在梦的尽头根本没有他的回声,也没有人能够听到他内心的呐喊,他却一直在呐喊。
直到夜还能够看见动车尾部的身影,其实人是看不清了。
它车尾在夜里同化成了夜的一部分,谁能看到什么呢?
唯一能够听见了那低鸣的声音划破安静的夜空,急促而短暂到停止。
他到了。
家永远是最亲切的一个词,是归途而来,说不完的家常便饭。也是与家人的温暖相拥。
有个人说:“小野,回来了。
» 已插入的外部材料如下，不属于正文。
/-! ### Requests -/

/-- TXREQ (R404). [DEDUCED: log 271] -/
def State.canTxReq (s : State) (n w mask : Nat) : State :=
  s.each ((List.range 32).filter (bitOf mask)) (fun s b =>
    let o := 32 * w + b
    let id := s.objId n o
    if s.flag (F.CAN_CTRL_MODE n) && bitOf id 31 && bitOf id 30 then
      if s.txPend n o then s
      else (s.putBit (F.CAN_TXPEND_OBJ n w) b true).objUpdate n o 0x3C 0x04 none 2
    else s.canCfgErr n)
/-- CAN_TXREQ (R404). -/
def execCanTxreq (n : Fin 8) (w : Fin 4) (mask : Word) (s : State) : Host.Outcome State Fault Refusal := .next (s.canTxReq n w mask.toNat)
/-- An object's request ends (R405, R406). -/
def State.objEnd (s : State) (n o set : Nat) (stamp : Option Nat) : State :=
  (s.putBit (F.CAN_TXPEND_OBJ n (o / 32)) (o % 32) false).objUpdate n o 0x04 set stamp 0
/-- CANCEL (R406). -/
def State.canCancel (s : State) (n w mask : Nat) : State :=
  s.each ((List.range 32).filter (bitOf mask)) (fun s b =>
    let o := 32 * w + b
    if !s.txPend n o then s
    else match (s.canCtl n).cur with
      | some a => if a.who = .obj o then s.modCan n (fun c => { c with cur := some { a with cancel := true } }) else s.objEnd n o 0x10 none
      | none => s.objEnd n o 0x10 none)
/-- CAN_CANCEL (R406). -/
def execCanCancel (n : Fin 8) (w : Fin 4) (mask : Word) (s : State) : Host.Outcome State Fault Refusal := .next (s.canCancel n w mask.toNat)
/-- CMD.TXFFLUSH (R406). -/
def State.canFlush (s : State) (n : Nat) : State :=
  match (s.canCtl n).cur with
  | some a =>
    if a.who = .fifo then (s.modCan n (fun c => { c with tx := c.tx.take 1, cur := some { a with cancel := true } })).txFill n
    else (s.modCan n (fun c => { c with tx := [] })).txFill n
  | none => (s.modCan n (fun c => { c with tx := [] })).txFill n
/-- CAN_TXFFLUSH (R406). -/
def execCanTxfflush (n : Fin 8) (s : State) : Host.Outcome State Fault Refusal := .next (s.canFlush n)
/-- A write of CAN_n_CMD (R409, R406, R423). -/
def State.canCmd (s : State) (n v : Nat) : State :=
  ((s.when (bitOf v 0) (·.canRecover n)).when (bitOf v 1) (·.canFlush n)).when (bitOf v 2) (·.canClrCnt n)

/-! ### Telegrams -/

/-- Slot validity (R413). -/
def State.tlgInvalid (s : State) (t : Nat) : Bool :=
  let n := s.get (F.CAN_TLG_CFG_CTRL t)
  let id (t : Nat) : Nat × Nat := (s.get (F.CAN_TLG_CMDID_ID t), s.get (F.CAN_TLG_CMDID_IDE t))
  !s.flag (F.CAN_CTRL_FDEN n) || id t == (s.get (F.CAN_TLG_FBID_ID t), s.get (F.CAN_TLG_FBID_IDE t)) ||
    (List.range 16).any (fun u => u != t && s.flag (F.CAN_TLG_CFG_EN u) && s.get (F.CAN_TLG_CFG_CTRL u) == n && id u == id t)
/-- CFGERR of a slot (R413); event 167. -/
def State.tlgCheck (s : State) (t : Nat) : State :=
  if s.flag (F.CAN_TLG_CFG_EN t) && s.tlgInvalid t then s.setRaise (F.CAN_TLG_STAT_CFGERR t) 167 else s.put (F.CAN_TLG_STAT_CFGERR t) 0
/-- A profile axis as a telegram part: sample position and velocity (R416). [DESIGN CHOICE: log 267] -/
def State.axisPart (s : State) (a : Nat) : Nat × Nat :=
  let x := s.axis a
  (x.posWord (s.flag (F.PRF_P_CFG_ANGLE a)), ofInt 32 (clampS 32 x.v.rne))
/-- The command telegram of a slot (R416, R417). [DESIGN CHOICE: log 265] -/
def State.tlgBytes (s : State) (t : Nat) : List Byte :=
  let i := s.get (F.CAN_TLG_CFG_THR t)
  let thr := i < 16
  let own := (List.range 32).find? (fun a => s.flag (F.PRF_P_CFG_EN a) && s.get (F.PRF_P_CFG_OUT a) == 1 && s.get (F.PRF_P_CFG_OIDX a) == t)
  let part (axis word : Nat) : Nat × Nat := if axis < 32 then s.axisPart axis else (s.get (F.ALC_T_RES_WORD i word), 0)
  let cmd := if thr then part (s.get (F.ALC_D_WP_AXIS_C i)) 5 else match own with
    | some a => s.axisPart a
    | none => (0, 0)
  let ang := if thr then part (s.get (F.ALC_D_WP_AXIS_A i)) 1 else (0, 0)
  let st := s.get (F.ALC_T_STAT_STATE i)
  let mode := s.get F.CLE_MODE_STAT_MODE
  let flags := b2n (thr && (st == 1 || st == 2 || st == 3)) + 2 * b2n (thr && st == 2) + 4 * b2n (bitOf s.frm.stale 2 || bitOf s.frm.stale 6) +
    8 * b2n (!s.dualLane) + 16 * b2n (s.estGecko)
  let body := beBytes 1 1 ++ beBytes 1 1 ++ beBytes 1 (s.role) ++ beBytes 1 (s.get F.RED_CFG_POS) ++ beBytes 2 ((s.tlgSlot t).count + 1) ++
    beBytes 2 (s.get F.RED_EPOCH_EPOCH) ++ beBytes 8 (s.now / 250000 * 250000 + 230000) ++ beBytes 4 cmd.1 ++ beBytes 4 cmd.2 ++ beBytes 4 ang.1 ++
    beBytes 4 ang.2 ++ beBytes 4 (if thr then s.get (F.ALC_T_RES_WORD i 0) else 0) ++
    beBytes 4 (if thr then s.get (F.ALC_BUS_LIM_W (s.get (F.ALC_T_CFG_BUS i))) else 0) ++ beBytes 1 mode ++ beBytes 1 flags ++
    beBytes 1 (if thr then i else 255) ++ beBytes 1 t ++ List.replicate 16 0#8
  body ++ beBytes 4 (crc32c body)
/-- A slot is due in the minor frame (R414). -/
def State.tlgDue (s : State) (t : Nat) : Bool :=
  let per := max 1 (min 40 (s.get (F.CAN_TLG_CFG_PERIOD t)))
  s.flag (F.CAN_TLG_CFG_EN t) && !s.tlgInvalid t && s.inCommand && s.minTick / 250000 % per == s.get (F.CAN_TLG_CFG_PHASE t) % per
/-- Telegram formation in ACT (R414, R415). [DEDUCED: log 263] -/
def State.tlgForm (s : State) : State :=
  s.each (List.range 16) (fun s t => s.modTlg t (fun x => { x with formed := if s.tlgDue t then some (s.tlgBytes t) else none }))
/-- The release makes the telegrams pending (R414). -/
def State.tlgRelease (s : State) : State :=
  s.each (List.range 16) (fun s t =>
    let x := s.tlgSlot t
    match x.formed with
    | none => s
    | some b =>
      (s.modTlg t (fun x => { x with formed := none, pend := some b, last := some b, count := (x.count + 1) % 65536 })).when x.pend.isSome (·.inc (F.CAN_TLG_CNT_DROP t)))
/-- Before the decision of a lane check each slot due sends its last telegram again, HELD (R471). -/
def State.tlgRepeat (s : State) : State :=
  s.each (List.range 16) (fun s t =>
    let x := s.tlgSlot t
    match x.last with
    | none => s
    | some b =>
      if s.tlgDue t then
        let body := b.take 4 ++ beBytes 2 (x.count + 1) ++ (b.drop 6).take 2 ++ beBytes 8 (s.now / 250000 * 250000 + 230000) ++ (b.drop 16).take 25 ++
          beBytes 1 (Nat.lor (beAt b 41 1) 4) ++ (b.drop 42).take 18
        let c := body ++ beBytes 4 (crc32c body)
        (s.modTlg t (fun x => { x with formed := none, pend := some c, last := some c, count := (x.count + 1) % 65536 })).when x.pend.isSome
          (·.inc (F.CAN_TLG_CNT_DROP t))
      else s)
/-- An omitted release discards the telegrams due (R640). -/
def State.tlgOmit (s : State) : State :=
  s.each (List.range 16) (fun s t =>
    if (s.tlgSlot t).formed.isSome then (s.modTlg t (fun x => { x with formed := none })).inc (F.CAN_TLG_CNT_DROP t) else s)
/-- The module leaves In Command: pending telegrams are discarded (R415). -/
def State.tlgLeave (s : State) : State :=
  s.each (List.range 16) (fun s t => s.modTlg t (fun x => { x with pend := none, formed := none }))
/-- A drive feedback fault takes the thrusters of the slots to FAULT (R335, R421). [DEDUCED: log 272] -/
def State.tlgFaults (s : State) : State :=
  s.each (List.range 16) (fun s t =>
    let i := s.get (F.CAN_TLG_CFG_THR t)
    if s.flag (F.CAN_TLG_CFG_EN t) && decide (i < 16) && s.flag (F.ALC_T_CFG_FBFLT i) && (s.flag (F.CAN_TLG_STAT_FBLOST t) || s.flag (F.CAN_TLG_STAT_DRVFLT t))
    then s.thrFault i else s)
/-- Feedback timeout of a slot (R421); event 162. -/
def State.tlgTimeout (s : State) (t : Nat) : State :=
  let ms := s.get (F.CAN_TLG_FBTMO_MS t)
  if s.flag (F.CAN_TLG_CFG_EN t) && ms != 0 && decide ((ms * 1000000 : Int) ≤ linDiff s.lin (s.tlgSlot t).since) then
    (s.setRaise (F.CAN_TLG_STAT_FBLOST t) 162).tlgFaults
  else s
/-- TLG_FEEDBACK_TIMEOUT (R421): the counter runs to the end of the timeout, inside the minor frame. -/
def execTlgFeedbackTimeout (t : Fin 16) (s : State) : Host.Outcome State Fault Refusal :=
  .next (s.lanes fun s =>
    let left := (s.get (F.CAN_TLG_FBTMO_MS t) * 1000000 : Int) - linDiff s.lin (s.tlgSlot t).since
    if s.flag (F.CAN_TLG_CFG_EN t) && s.get (F.CAN_TLG_FBTMO_MS t) != 0 then (s.runInside (s.now + left.toNat)).tlgTimeout t else s)
/-- A write of CAN_TLG_s_CFG, at a minor tick: setting EN starts the feedback timeout (R421). -/
def State.tlgCfgApply (s : State) (t v : Nat) : State :=
  let on := bitOf v 0 && !s.flag (F.CAN_TLG_CFG_EN t)
  (s.setWord (F.CAN_TLG_CFG_EN t).off v).when on (·.modTlg t (fun x => { x with since := s.lin }))
/-- A newer EPOCH in 16-bit serial arithmetic. -/
def newerEpoch (a b : Nat) : Bool := let d := (a + 65536 - b % 65536) % 65536; 0 < d && d < 32768
/-- EPOCH is seen in a status record, a mirror set or valid feedback (R483, R484); event 206. -/
def State.epochSeen (s : State) (e : Nat) : State :=
  let s1 := if newerEpoch e s.red.newest then ({ s with red := { s.red with newest := e } }).when (!s.inCommand) (·.put F.RED_EPOCH_EPOCH e) else s
  if s.inCommand && newerEpoch e (s.get F.RED_EPOCH_EPOCH) && !s.red.superseded then ({ s1 with red := { s1.red with superseded := true } }).raise 206 else s1
/-- A valid feedback telegram (R419, R420). -/
def frameFeedback (f : CanFrame) : Bool :=
  let b := frameBytes f
  f.fdf && b.length == 64 && beAt b 0 1 == 0x81 && beAt b 1 1 == 1 && beAt b 60 4 == crc32c (b.take 60)
/-- A frame with a slot's FBID (R420, R421); event 163. [DEDUCED: log 266] -/
def State.tlgFeedback (s : State) (n : Nat) (f : CanFrame) (lin : Nat) : State :=
  s.each (List.range 16) (fun s t =>
    if !(s.flag (F.CAN_TLG_CFG_EN t) && s.get (F.CAN_TLG_CFG_CTRL t) == n && frameWord0 f % 2 ^ 30 == s.word (F.CAN_TLG_FBID_ID t).off % 2 ^ 30) then s
    else if !frameFeedback f then s.inc (F.CAN_TLG_CNT_FBBAD t)
    else
      let b := frameBytes f
      let ack := beAt b 2 2
      let s1 := ((((s.setWords (F.CAN_TLGREC_WORD t 16).off (bytesWords 16 b)).put (F.CAN_TLG_STAT_FBVALID t) 1).put (F.CAN_TLG_RTT_ACKSEQ t) ack).put
        (F.CAN_TLG_STAT_FBLOST t) 0).modTlg t (fun x => { x with since := s.lin })
      let s2 := match find1 (s.tlgSlot t).sent ack with
        | some rel => s1.put (F.CAN_TLG_RTT_US t) (min 65535 (linDiff lin rel / 1000).toNat)
        | none => s1
      let live := beAt b 4 2 == s.get F.RED_EPOCH_EPOCH && (!s.flag (F.CAN_TLG_STAT_FBVALID t) || s.get (F.CAN_TLG_RTT_ACKSEQ t) != ack)
      let s2 := if live then { s2 with red := { s2.red with fbSeen := true } } else s2
      let s3 := if bitOf (beAt b 24 4) 1 then (s2.setRaise (F.CAN_TLG_STAT_DRVFLT t) 163).tlgFaults else s2.put (F.CAN_TLG_STAT_DRVFLT t) 0
      s3.epochSeen (beAt b 4 2))
/-- CAN work of a minor tick: slot validity, feedback timeouts, drive faults, lock timeouts (R396, R413, R421). -/
def State.canTick (s : State) : State :=
  let s1 := s.each (List.range 16) (fun s t => (s.tlgCheck t).tlgTimeout t)
  (s1.tlgFaults).each (List.range 8) (fun s n => (s.canLockExpire 0 n).canLockExpire 1 n)
/-- A step of the counter moves the running timeouts with it. -/
def State.canStep (s : State) (d : Int) : State :=
  let mv (t : Nat) : Nat := ofInt 64 ((t : Int) + d)
  { s with can := { ctl := s.can.ctl.map (fun c => { c with locks := c.locks.map (fun l => l.map (fun k => { k with since := mv k.since })) }),
                    tlg := s.can.tlg.map (fun x => { x with since := mv x.since }) } }
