/-! ### Island states -/

/-- SAFE (R427, R428, R439): every output is de-energised; event 185. The first cause stays. [DEDUCED: log 281] -/
def State.islandSafe (s : State) (cause : Nat) : State :=
  if s.get F.SAF_STATUS_STATE = 3 then s
  else
    let s1 := (s.put F.SAF_STATUS_STATE 3).put F.SAF_STATUS_CAUSE cause
    let s2 := s1.each (List.range 16) (fun s m =>
      let t := s.coSt m
      ((s.modCon m (fun c => { c with cmd := false })).put (F.SAF_CO_AUX_OUT m) 0).when (2 ≤ t && t != 8) (·.put (F.SAF_CO_AUX_STATE m) 1))
    s2.islPublish.raise 185
/-- ISLAND_SAFE_FAULT (R427): causes 1 to 5. -/
def execIslandSafeFault (cause : Fin 5) (s : State) : Host.Outcome State Fault Refusal := .next (s.islandSafe ((cause : Nat) + 1))
/-- State of a connection after a start (R444). -/
def State.connRestart (s : State) (c : Nat) : State :=
  let st := if !s.flag (F.SAF_CONN_CFG_EN c) then 0 else if s.flag (F.SAF_CONN_CFG_DIR c) then 5 else 1
  (s.modConn c (fun _ => Conn.init)).put (F.SAF_CONN_STAT_STATE c) st
/-- The island enters RUN (R427, R438, R441, R569): contactors STOPPED, connections start, MR4 is extended; event 176. -/
def State.islandRun (s : State) : State :=
  let s1 := ((s.put F.SAF_STATUS_STATE 2).put F.SAF_STATUS_READY 1).putBit F.PWR_READY_READY 4 true
  let s2 := s1.each (List.range 16) (fun s m => s.put (F.SAF_CO_AUX_STATE m) (b2n (s.flag (F.SAF_CO_CFG_EN m))))
  let s3 := (s2.each (List.range 8) State.connRestart).modSaf (fun x => { x with count := 0 })
  (s3.mrExtend 4 (wordBytes (s3.words (F.SEC_SEAL_MEAS_HASH 0).off 12))).raise 176
/-- Frequencies, in ppm, that differ by more than 2 % (R426). -/
def clockApart (a b : Int) : Bool := decide (20000 < (a - b).natAbs)
/-- CLOCK_MONITOR_CHECK (R426): deviations of the three clocks, ppm. -/
def State.clockCheck (s : State) (tcxo rc xtal : Int) : State :=
  let tr := clockApart tcxo rc; let tx := clockApart tcxo xtal; let rx := clockApart rc xtal
  if tr && tx && rx then s.islandSafe 2
  else if tr && tx then if s.flag F.SAF_STATUS_TCXO_FAULT then s else ((s.put F.SAF_STATUS_CLK_RC 1).put F.SAF_STATUS_TCXO_FAULT 1).raise 186
  else if tr && rx then s.setRaise F.SAF_STATUS_RC_FAULT 186
  else if tx && rx then s.setRaise F.SAF_STATUS_XTAL_FAULT 186
  else s
/-- CLOCK_MONITOR_CHECK (R426). -/
def execClockMonitorCheck (tcxo rc xtal : Int) (s : State) : Host.Outcome State Fault Refusal := .next (s.clockCheck tcxo rc xtal)
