/-! ### Receive streams -/

/-- Largest item of a stream with its header (R546). -/
def streamMax (k : Nat) : Nat := nth [1534, 1534, 6224, 48] k 1534
/-- RX_BUF (R547): a buffer is posted; one below the largest item has BADPARAM at once. -/
def execRxBuf (p : Fin 2) (q : Fin 16) (s : State) : Host.Outcome State Fault Refusal :=
  .next (s.startOp p q 0x10 (fun s i d =>
    if leAt d.raw 16 4 < streamMax (s.get (F.HIF_Q_CFG_STREAM p q)) then s.badParam p q i 0x10
    else s.modDesc p q i (fun d => { d with started := true })))
/-- The oldest posted buffer of a ring that is not filled. -/
def State.freeBuf (s : State) (p q : Nat) : Option (Nat × Desc) :=
  let l := (s.ring p q).queue
  (List.range l.length).findSome? (fun i => match l[i]? with
    | some d => if d.started && d.done.isNone then some (i, d) else none
    | none => none)
/-- An item reaches one ring: the oldest buffer takes header and item, or the item is dropped (R547). -/
def State.rxPut (s : State) (p q : Nat) (x : RxItem) : State :=
  match s.freeBuf p q with
  | none => (s.inc ⟨(F.HIF_P_RXDROP_S0 p).off, 8 * x.stream + 7, 8 * x.stream⟩).raiseMajor 236
  | some (i, d) =>
    let seq := ((s.ring p q).seq + 1) % 65536
    let head := leBytes 8 x.stamp ++ leBytes 4 x.bytes.length ++ leBytes 1 x.stream ++ leBytes 1 x.port ++ leBytes 2 seq
    ((s.hostMem p d.addr (head ++ x.bytes)).modRing p q (fun r => { r with seq := seq })).descDone p q i 0 (16 + x.bytes.length) seq
/-- An item reaches every port with an enabled receive ring of its stream (R546); event 32 for an epoch record written to a host. -/
def State.rxDeliver (s : State) (x : RxItem) : State :=
  let to1 := allRings.filter (fun r => s.flag (F.HIF_Q_CFG_EN r.1 r.2) && !s.cmdRing r.1 r.2 && s.get (F.HIF_Q_CFG_STREAM r.1 r.2) == x.stream)
  let hit := x.stream == 2 && to1.any (fun r => (s.freeBuf r.1 r.2).isSome)
  (s.each to1 (fun s r => s.rxPut r.1 r.2 x)).when hit (·.raise 32)
/-- RX_ITEM_DELIVERY (R546, R547): the oldest item. -/
def execRxItemDelivery (s : State) : Host.Outcome State Fault Refusal :=
  match s.hif.items with
  | [] => .next s
  | x :: t => .next ((s.modHif (fun h => { h with items := t })).rxDeliver x)

/-! ### Completions -/

/-- The descriptor whose completion is written next, and its place: the head of a command ring once carried out (R538); on a
receive ring the oldest that is complete (R547). -/
def State.nextDone (s : State) (p q : Nat) : Option (Nat × Desc) :=
  let l := (s.ring p q).queue
  (List.range (if s.cmdRing p q then min 1 l.length else l.length)).findSome? (fun i => match l[i]? with
    | some d => if d.done.isSome then some (i, d) else none
    | none => none)
/-- HIF_LAT after the completion of a NOP, REG_WRITE or REG_READ (R544). -/
def State.latency (s : State) (d : Desc) : State :=
  if 2 < d.opc then s
  else
    let v := min 65535 (divRne (s.now - d.bell : Nat) 100).toNat
    (s.put F.HIF_LAT_LAST v).putMax F.HIF_LAT_MAX v
/-- The 16 bytes of a completion (R541). -/
def compBytes (d : Desc) (p q phase : Nat) : List Byte :=
  let r := d.done.getD (0, 0, 0)
  leBytes 2 d.tag ++ leBytes 2 d.head ++ leBytes 1 r.1 ++ leBytes 1 d.opc ++ leBytes 1 phase ++ leBytes 1 (q + 16 * p) ++ leBytes 4 r.2.1 ++ leBytes 4 r.2.2
/-- A completion is written at the completion tail (R537, R541, R557). [DEDUCED: log 345] -/
def State.complete (s : State) (p q i : Nat) (d : Desc) : State :=
  let tail := s.get (F.HIF_Q_STAT_CQTAIL p q)
  let ph := s.get (F.HIF_Q_STAT_PHASE p q)
  let n := s.ringSize p q
  let irq := s.flag (F.HIF_Q_CFG_IRQEN p q) || (s.cmdRing p q && bitOf d.flags 0)
  let s1 := s.hostMem p (s.ringBase p q + 64 * n + 16 * tail) (compBytes d p q ph)
  let s2 := s1.modRing p q (fun r => { r with queue := r.queue.eraseIdx i, unread := r.unread + 1, irq := r.irq || irq })
  let s3 := (s2.put (F.HIF_Q_STAT_CQTAIL p q) ((tail + 1) % n)).put (F.HIF_Q_STAT_PHASE p q) (if tail + 1 = n then 1 - ph else ph)
  (s3.when (s.cmdRing p q) (·.latency d)).ringShow
/-- COMPLETION_WRITE (R537, R542): a failed write puts the ring in ERROR and the completion is lost. -/
def execCompletionWrite (p : Fin 2) (q : Fin 16) (ok : Bool) (s : State) : Host.Outcome State Fault Refusal :=
  match s.nextDone p q with
  | none => .next s
  | some (i, d) =>
    .next (if ok then s.complete p q i d
      else (((s.modRing p q (fun r => { r with queue := r.queue.eraseIdx i })).ringError p q).raiseMajor 238).ringShow)
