-- ==== Sys2Proof/Safety.lean ====
section
/-! DEFINITION. What the statements say of a run: what a command does, what it leaves alone, and the canonical form every step keeps.
The model has no fault and refuses nothing, so a run is safe when its register file is canonical and each command changes only
the parts of the state that are its own. -/

namespace Sys2Proof.Machine

open Sys2Proof

/-- The command `i` is carried out on `s`, and the next state has `post`. -/
def Does (i : Instr) (s : State) (post : State → Prop) : Prop := ∃ t, exec i s = .next t ∧ post t

/-- The parts of the state other than the queue. -/
inductive Part where
  /-- The register file. -/
  | regs
  /-- The shadow words of host reads (R26). -/
  | shadow
  /-- The data of the last host read. -/
  | hostData
  /-- The model's counter of free values (log 3). -/
  | freeCtr
  /-- Frame sequencer. -/
  | frm
  /-- Time base. -/
  | tim
  /-- Ethernet. -/
  | eth
  /-- Signal interface. -/
  | sig
  /-- Alignment. -/
  | aln
  /-- Estimation. -/
  | est
  /-- Recorder. -/
  | rcd
  /-- Backup domain. -/
  | rtc
  /-- GNSS. -/
  | gns
  /-- Host interface. -/
  | hif
  /-- Control loops and modes. -/
  | cle
  /-- Allocation. -/
  | alc
  /-- Profile axes. -/
  | prf
  /-- CAN. -/
  | can
  /-- Redundancy. -/
  | red
  /-- Safety island. -/
  | saf
  /-- Sealed settings. -/
  | sld
  /-- Security. -/
  | sec
  /-- Power. -/
  | pwr
  /-- What Lane B holds where it differs from Lane A. -/
  | twin
deriving DecidableEq, Repr

/-- A part is the same in two states. -/
def Part.same (s t : State) : Part → Prop
  | .regs => t.regs = s.regs
  | .shadow => t.shadow = s.shadow
  | .hostData => t.hostData = s.hostData
  | .freeCtr => t.freeCtr = s.freeCtr
  | .frm => t.frm = s.frm
  | .tim => t.tim = s.tim
  | .eth => t.eth = s.eth
  | .sig => t.sig = s.sig
  | .aln => t.aln = s.aln
  | .est => t.est = s.est
  | .rcd => t.rcd = s.rcd
  | .rtc => t.rtc = s.rtc
  | .gns => t.gns = s.gns
  | .hif => t.hif = s.hif
  | .cle => t.cle = s.cle
  | .alc => t.alc = s.alc
  | .prf => t.prf = s.prf
  | .can => t.can = s.can
  | .red => t.red = s.red
  | .saf => t.saf = s.saf
  | .sld => t.sld = s.sld
  | .sec => t.sec = s.sec
  | .pwr => t.pwr = s.pwr
  | .twin => t.twin = s.twin

/-- The queue is the same, and so is every part outside a list. -/
def Frame (may : List Part) (s t : State) : Prop := t.pending = s.pending ∧ ∀ p, p ∉ may → p.same s t

/-- Every part. -/
def Part.all : List Part :=
  [.regs, .shadow, .hostData, .freeCtr, .frm, .tim, .eth, .sig, .aln, .est, .rcd, .rtc, .gns, .hif, .cle, .alc, .prf, .can, .red, .saf, .sld, .sec, .pwr, .twin]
”
也有人会说:“回来就多住几天呀!”
此刻,茜兰在日记的结尾这样的写着:“妹妹到学校了,丁野还没回来。我很想听他讲讲,妹妹的大学是怎样的?”。她写完后关上了灯。
在B市的洛克酒吧里,她一个人喝着酒,带着莫名的伤感喝着一个人的酒。她厌倦了别人的搭讪和敬酒。
等到服务员说打烊了,她才无趣的走出了酒吧!。